Der S-Bahn-Streit schwelt schon seit Jahren.Foto: dpa

Der Streit um die Zukunft der Berliner S-Bahn treibt die rot-schwarze Koalition auseinander. Während die SPD dazu tendiert, den Betrieb in kommunale Hände zu legen, besteht die CDU darauf, dass der Senat die Teilausschreibung des S-Bahnrings „rechtssicher“ fortsetzt – trotz eines Urteils des Kammergerichts, das vor einer Woche dazu riet, das laufende Vergabeverfahren einfacher zu gestalten.

Der CDU-Fraktionschef Florian Graf sieht darin aber keine Aufforderung, die Ausschreibung abzubrechen und die S-Bahn beispielsweise an die Berliner Verkehrsbetriebe (BVG) zu vergeben. „Das jahrelange Hin und Her zur möglichen Direktvergabe hat bereits viel zu viel Zeit gekostet“, sagte Graf. Er kritisierte damit indirekt die Sozialdemokraten, die eine solche Direktvergabe bevorzugen. In Partei und Abgeordnetenhausfraktion der SPD gibt es dafür eine Mehrheit. Trotzdem beschloss der Senat im Juni 2012 die Teilausschreibung des S-Bahnrings einschließlich der Zubringerlinien im Südosten Berlins. Doch auf der Fraktionsklausur am Wochenende in Polen erhöhte sich nach der Entscheidung des Kammergerichts der Druck auf Senator Michael Müller, die S-Bahn zu kommunalisieren.

Dagegen verwies CDU-Fraktionschef Graf auf die Koalitionsvereinbarung, die eine Direktvergabe nicht vorsehe. Im Gespräch mit dem Tagesspiegel machte er deutlich, dass die Union an der Seite Müllers stehe, der das laufende Vergabeverfahren korrigieren, aber nicht aufgeben will. „Das finde ich sehr plausibel“, sagte Graf. Beide Regierungsfraktionen werden sich am Dienstag mit dem konfliktträchtigen Thema befassen. Gleichzeitig wird die Fraktions-Arbeitsgruppe „Daseinsvorsorge“ voraussichtlich energisch dafür plädieren, von der Teilausschreibung abzurücken.
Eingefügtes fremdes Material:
-- ==== Sys2Proof/Machine/Pxa.lean ====
section
/-!
DEFINITION. CODEC, proximity/ambient family (42_codec_pxa.md): `PXTRIG`, `PXRDY`, `PXREAD`, `PXMEAS`, `PXLED` and the PXA
cycle, with the bounded ready wait (rule R171).
-/

namespace Sys2Proof.Machine

/-! ### Shared steps -/

/-- The read of register 0x80: `last_status <- rd[0]; tmp <- rd[0]` (rules R163, R170, R174). -/
def statusToTmp (rd : List Byte) (s : State) : State :=
  { s with lastStatus := byteAt rd 0 }.setTmp .pxa (byteAt rd 0)

/-- `POLL_MAX_AMB` or `POLL_MAX_PROX` (rule R161). -/
def State.pollMax (s : State) : Kind → Half
  | .amb => s.pollMaxAmb
  | .prox => s.pollMaxProx

/-- The head of the ready wait: no read is left, or the read at step `readStep` follows (rule R171 step 3). -/
def waitTest (readStep : Nat) (q : Seq) (s : State) : State :=
  if q.n = 0#16 then s.raise .pxa .timeout else s.goto .pxa readStep

/-- After the status read of the ready wait (rule R171 step 4): ready, or the budget is used up, or the delay follows. -/
def waitCheck (readyStep delayStep : Nat) (q : Seq) (rd : List Byte) (s : State) : State :=
  let left := q.n - 1#16
  let s := { s with lastStatus := byteAt rd 0 }.setSeq .pxa { s.seq.pxa with n := left }
  if isReady q.k (byteAt rd 0) then s.goto .pxa readyStep
  else if left = 0#16 then s.raise .pxa .timeout
  else s.goto .pxa delayStep

/-- The PXA publish step (rule R172). -/
def pxaPublish (p : Params) (q : Seq) (s : State) : State :=
  let raw := rawOf q.rd
  let s := s.setRes .pxa (zext16 raw) true
  match q.k with
  | .amb => s.publish (.ambientLightReceived (zext16 raw))
  | .prox => s.publish (.proximityReceived (zext16 raw) (p.proxConvert raw))

/-! ### `PXTRIG` (rule R163) -/

/-- The acceptance step of `PXTRIG k`. -/
def acceptPxtrig (k : Kind) (s : State) : State :=
  s.startCommand .pxa (Instr.pxtrig k).opcode fun q => { q with op := .pxtrig, k := k }

/-- The program of `PXTRIG`. -/
def pxtrigProgram (q : Seq) : Nat → Option Action
  | 1 => some (.bus framePxaStatus statusToTmp)
  | 2 => some (.plain (framePxaTrigger q.tmp q.k))
  | 3 => some (.retire id fun _ => 0#32)
  | _ => none

/-- `PXTRIG k`. -/
def execPxtrig (k : Kind) (s : State) : Host.Outcome State Fault Refusal := .next (acceptPxtrig k s)

/-! ### `PXRDY` (rule R165) -/

/-- The acceptance step of `PXRDY k`. -/
def acceptPxrdy (k : Kind) (s : State) : State :=
  s.startCommand .pxa (Instr.pxrdy k).opcode fun q => { q with op := .pxrdy, k := k }

/-- The program of `PXRDY`. -/
def pxrdyProgram (q : Seq) : Nat → Option Action
  | 1 => some (.bus framePxaStatus fun rd s => { s with lastStatus := byteAt rd 0 })
  | 2 => some (.retire id fun _ => bitValue (isReady q.k (byteAt q.rd 0)))
  | _ => none

/-- `PXRDY k`. -/
def execPxrdy (k : Kind) (s : State) : Host.Outcome State Fault Refusal := .next (acceptPxrdy k s)

/-! ### `PXREAD` (rule R167) -/

/-- The acceptance step of `PXREAD k`. -/
def acceptPxread (k : Kind) (s : State) : State :=
  s.startCommand .pxa (Instr.pxread k).opcode fun q => { q with op := .pxread, k := k }

/-- The program of `PXREAD`. -/
def pxreadProgram (q : Seq) : Nat → Option Action
  | 1 => some (.plain (framePxaResult q.k))
  | 2 => some (.retire (fun s => s.setRes .pxa (zext16 (rawOf q.rd)) true) fun s => s.res.pxa)
  | _ => none

/-- `PXREAD k`. -/
def execPxread (k : Kind) (s : State) : Host.Outcome State Fault Refusal := .next (acceptPxread k s)

/-! ### `PXMEAS` (rule R170) -/

/-- The acceptance step of `PXMEAS k`: the budget and the gap are latched. -/
def acceptPxmeas (k : Kind) (s : State) : State :=
  s.startCommand .pxa (Instr.pxmeas k).opcode fun q =>
    { q with op := .pxmeas s.pollGapMs, k := k, n := s.pollMax k }

/-- The program of `PXMEAS`. -/
def pxmeasProgram (p : Params) (gapMs : Half) (q : Seq) : Nat → Option Action
  | 1 => some (.bus framePxaStatus statusToTmp)
  | 2 => some (.plain (framePxaTrigger q.tmp q.k))
  | 3 => some (.internal (waitTest 4 q))
  | 4 => some (.bus framePxaStatus (waitCheck 6 5 q))
  | 5 => some (.delay gapMs 4)
  | 6 => some (.plain (framePxaResult q.k))
  | 7 => some (.internal (pxaPublish p q))
  | 8 => some (.retire id fun s => s.res.pxa)
  | _ => none

/-- `PXMEAS k`. -/
def execPxmeas (k : Kind) (s : State) : Host.Outcome State Fault Refusal := .next (acceptPxmeas k s)

/-! ### `PXLED` (rule R175) -/

/-- The acceptance step of `PXLED units`. -/
def acceptPxled (units : Nat) (s : State) : State :=
  let opcode := (Instr.pxled units).opcode
  if unitsLegal units then
    s.startCommand .pxa opcode fun q => { q with op := .pxled (BitVec.ofNat 16 units) }
  else s.respond opcode .rangeError 0#32

/-- The program of `PXLED`. -/
def pxledProgram (units : Half) : Nat → Option Action
  | 1 => some (.plain (framePxaLed units))
  | 2 => some (.retire id fun _ => 0#32)
  | _ => none

/-- `PXLED units`. -/
def execPxled (units : Nat) (s : State) : Host.Outcome State Fault Refusal := .next (acceptPxled units s)

/-! ### The PXA cycle (rule R174) -/

/-- The operation a `Tick(1)` starts, with the configuration it latches. -/
def pxaCycleOp (s : State) : Op :=
  .pxaCycle (s.pxaKinds.extractLsb' 0 2) s.pollMaxAmb s.pollMaxProx s.pollGapMs

/-- Step 1 of the cycle: ambient if enabled and not yet measured, then proximity, then the end. -/
def pxaCycleSelect (kinds : BitVec 2) (pmAmb pmProx : Half) (q : Seq) (s : State) : State :=
  if q.cursor = 0 && kinds.getLsbD 0 then
    s.setSeq .pxa { s.seq.pxa with k := .amb, n := pmAmb, cursor := 1, step := .at 2 }
  else if decide (q.cursor ≤ 1) && kinds.getLsbD 1 then
    s.setSeq .pxa { s.seq.pxa with k := .prox, n := pmProx, cursor := 2, step := .at 2 }
  else s.goto .pxa 9

/-- The program of the PXA cycle. -/
def pxaCycleProgram (p : Params) (kinds : BitVec 2) (pmAmb pmProx gapMs : Half) (q : Seq) : Nat → Option Action
  | 1 => some (.internal (pxaCycleSelect kinds pmAmb pmProx q))
  | 2 => some (.bus framePxaStatus statusToTmp)
  | 3 => some (.plain (framePxaTrigger q.tmp q.k))
  | 4 => some (.internal (waitTest 5 q))
  | 5 => some (.bus framePxaStatus (waitCheck 7 6 q))
  | 6 => some (.delay gapMs 5)
  | 7 => some (.plain (framePxaResult q.k))
  | 8 => some (.internal fun s => (pxaPublish p q s).goto .pxa 1)
  | 9 => some (.retire id fun _ => 0#32)
  | _ => none

end Sys2Proof.Machine
end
In der Berliner Koalition werden auch angesichts des heraufziehenden Bundestagswahlkampfs immer mehr Themen strittig diskutiert (siehe Kasten). Und im drohenden Streit um die S-Bahn zeichnet sich noch kein Kompromiss ab. Im Gegenteil, CDU-Verkehrsexperte Oliver Friederici legt hier noch eins drauf. „Da muss Müller jetzt durch“, forderte er am Montag. Eine Direktvergabe der S-Bahn an die BVG „geht gar nicht“. Die Berliner Verkehrsbetriebe seien ein hoch verschuldetes Unternehmen, das überhaupt keine Erfahrung mit dem Eisenbahnverkehr habe. Außerdem wäre dies „eine sehr, sehr teure Lösung des Problems“.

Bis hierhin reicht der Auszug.